(Dataset items)
_ _ _ _ _
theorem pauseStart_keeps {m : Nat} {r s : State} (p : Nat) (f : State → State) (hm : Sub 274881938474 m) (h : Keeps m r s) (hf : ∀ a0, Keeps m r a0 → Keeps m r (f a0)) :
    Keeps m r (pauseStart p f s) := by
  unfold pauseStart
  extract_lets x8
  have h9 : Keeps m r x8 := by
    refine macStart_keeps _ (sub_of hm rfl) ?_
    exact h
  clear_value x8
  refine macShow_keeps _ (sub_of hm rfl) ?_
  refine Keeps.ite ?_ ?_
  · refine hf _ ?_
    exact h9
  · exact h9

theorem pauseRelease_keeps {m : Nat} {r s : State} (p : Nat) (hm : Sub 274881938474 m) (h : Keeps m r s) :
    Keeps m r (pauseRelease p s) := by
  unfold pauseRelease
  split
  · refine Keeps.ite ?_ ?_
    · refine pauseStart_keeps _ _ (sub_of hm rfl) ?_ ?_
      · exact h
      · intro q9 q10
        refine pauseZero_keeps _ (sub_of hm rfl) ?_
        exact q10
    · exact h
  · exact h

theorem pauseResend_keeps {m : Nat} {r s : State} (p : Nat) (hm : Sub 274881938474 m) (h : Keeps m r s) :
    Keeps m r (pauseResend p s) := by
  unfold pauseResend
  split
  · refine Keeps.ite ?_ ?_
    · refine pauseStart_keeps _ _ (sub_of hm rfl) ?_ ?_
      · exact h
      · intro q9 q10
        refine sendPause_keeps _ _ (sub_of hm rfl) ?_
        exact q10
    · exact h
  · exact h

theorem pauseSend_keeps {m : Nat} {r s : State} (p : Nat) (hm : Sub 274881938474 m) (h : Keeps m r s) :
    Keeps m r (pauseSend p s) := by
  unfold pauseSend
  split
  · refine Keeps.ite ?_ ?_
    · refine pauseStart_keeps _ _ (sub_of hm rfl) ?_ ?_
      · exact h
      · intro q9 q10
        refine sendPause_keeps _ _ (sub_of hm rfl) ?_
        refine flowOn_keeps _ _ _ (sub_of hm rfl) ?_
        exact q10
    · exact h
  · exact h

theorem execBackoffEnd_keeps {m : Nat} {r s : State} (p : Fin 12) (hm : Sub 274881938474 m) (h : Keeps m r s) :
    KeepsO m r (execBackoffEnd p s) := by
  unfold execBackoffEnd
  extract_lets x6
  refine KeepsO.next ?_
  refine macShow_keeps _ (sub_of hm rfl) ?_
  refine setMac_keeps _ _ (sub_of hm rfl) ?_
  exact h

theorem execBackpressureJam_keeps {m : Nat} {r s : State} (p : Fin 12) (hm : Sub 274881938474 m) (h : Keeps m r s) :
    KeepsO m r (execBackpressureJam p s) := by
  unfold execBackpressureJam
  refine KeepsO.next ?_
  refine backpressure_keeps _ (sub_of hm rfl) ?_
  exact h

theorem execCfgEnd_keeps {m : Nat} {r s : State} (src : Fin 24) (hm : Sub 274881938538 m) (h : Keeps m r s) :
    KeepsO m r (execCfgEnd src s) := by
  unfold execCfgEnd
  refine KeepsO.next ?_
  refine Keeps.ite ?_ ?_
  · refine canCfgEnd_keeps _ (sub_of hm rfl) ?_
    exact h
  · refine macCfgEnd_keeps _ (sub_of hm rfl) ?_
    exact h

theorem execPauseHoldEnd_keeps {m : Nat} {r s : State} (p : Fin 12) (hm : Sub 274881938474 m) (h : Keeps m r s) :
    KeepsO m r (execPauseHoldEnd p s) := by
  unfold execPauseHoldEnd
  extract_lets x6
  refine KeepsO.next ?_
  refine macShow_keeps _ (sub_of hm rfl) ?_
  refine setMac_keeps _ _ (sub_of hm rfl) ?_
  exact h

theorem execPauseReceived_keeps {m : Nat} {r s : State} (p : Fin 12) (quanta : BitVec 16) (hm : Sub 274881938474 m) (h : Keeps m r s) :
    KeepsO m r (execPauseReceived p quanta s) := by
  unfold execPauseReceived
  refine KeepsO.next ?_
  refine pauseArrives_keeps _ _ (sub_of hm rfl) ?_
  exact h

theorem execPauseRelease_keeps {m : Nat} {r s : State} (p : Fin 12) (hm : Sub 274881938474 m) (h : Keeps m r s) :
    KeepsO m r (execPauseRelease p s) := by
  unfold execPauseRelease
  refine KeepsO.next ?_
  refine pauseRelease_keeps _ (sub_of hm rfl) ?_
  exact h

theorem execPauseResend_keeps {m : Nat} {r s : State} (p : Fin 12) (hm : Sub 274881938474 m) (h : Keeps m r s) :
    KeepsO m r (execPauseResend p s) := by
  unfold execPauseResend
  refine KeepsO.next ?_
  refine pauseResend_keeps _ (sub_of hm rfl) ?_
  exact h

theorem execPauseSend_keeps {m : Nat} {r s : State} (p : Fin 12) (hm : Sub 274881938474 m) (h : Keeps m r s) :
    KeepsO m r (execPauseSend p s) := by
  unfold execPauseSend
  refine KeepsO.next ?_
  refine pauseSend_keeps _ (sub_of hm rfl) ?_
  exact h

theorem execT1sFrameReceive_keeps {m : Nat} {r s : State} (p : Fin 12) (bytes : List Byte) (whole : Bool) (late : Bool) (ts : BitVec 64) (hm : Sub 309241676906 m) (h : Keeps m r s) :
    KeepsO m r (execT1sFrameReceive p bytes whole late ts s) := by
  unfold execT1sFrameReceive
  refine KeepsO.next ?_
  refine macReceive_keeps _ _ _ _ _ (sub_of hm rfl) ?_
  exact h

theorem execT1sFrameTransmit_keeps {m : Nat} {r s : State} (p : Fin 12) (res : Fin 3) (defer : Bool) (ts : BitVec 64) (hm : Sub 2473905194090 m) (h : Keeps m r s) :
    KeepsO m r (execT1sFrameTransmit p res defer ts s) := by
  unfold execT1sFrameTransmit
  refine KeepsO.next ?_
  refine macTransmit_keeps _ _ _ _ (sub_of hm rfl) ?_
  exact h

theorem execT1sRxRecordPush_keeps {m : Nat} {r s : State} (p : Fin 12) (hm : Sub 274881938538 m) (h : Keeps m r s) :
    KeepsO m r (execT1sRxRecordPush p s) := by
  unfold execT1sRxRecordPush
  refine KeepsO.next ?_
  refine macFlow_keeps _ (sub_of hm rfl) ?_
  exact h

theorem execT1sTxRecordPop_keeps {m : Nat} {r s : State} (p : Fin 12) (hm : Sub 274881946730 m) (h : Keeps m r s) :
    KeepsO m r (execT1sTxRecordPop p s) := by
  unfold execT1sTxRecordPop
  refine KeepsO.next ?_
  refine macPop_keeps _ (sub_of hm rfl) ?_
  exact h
_ _ _ _ _
= Exercise objective =
A single number is the expected answer: how many lines of the entries contain "defer".

= Response =
2